*** Opening Data ***

/-- Settles O21: each command's capacity check is its first. -/
theorem overCapacityRaisesCapacity : Obligations.OverCapacityRaisesCapacity :=
  fun _ hr => ⟨fun h => exec_raises hr (precheck_r64enc_of_long h), fun h => exec_raises hr (precheck_r64dec_of_long h)⟩

end Sys2Proof.Machine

*** Closing Data ***

What is expected
Please transcribe the listing in full. Keep each line exact.

Response to the task
/-- Settles O21: each command's capacity check is its first. -/
theorem overCapacityRaisesCapacity : Obligations.OverCapacityRaisesCapacity :=
  fun _ hr => ⟨fun h => exec_raises hr (precheck_r64enc_of_long h), fun h => exec_raises hr (precheck_r64dec_of_long h)⟩

end Sys2Proof.Machine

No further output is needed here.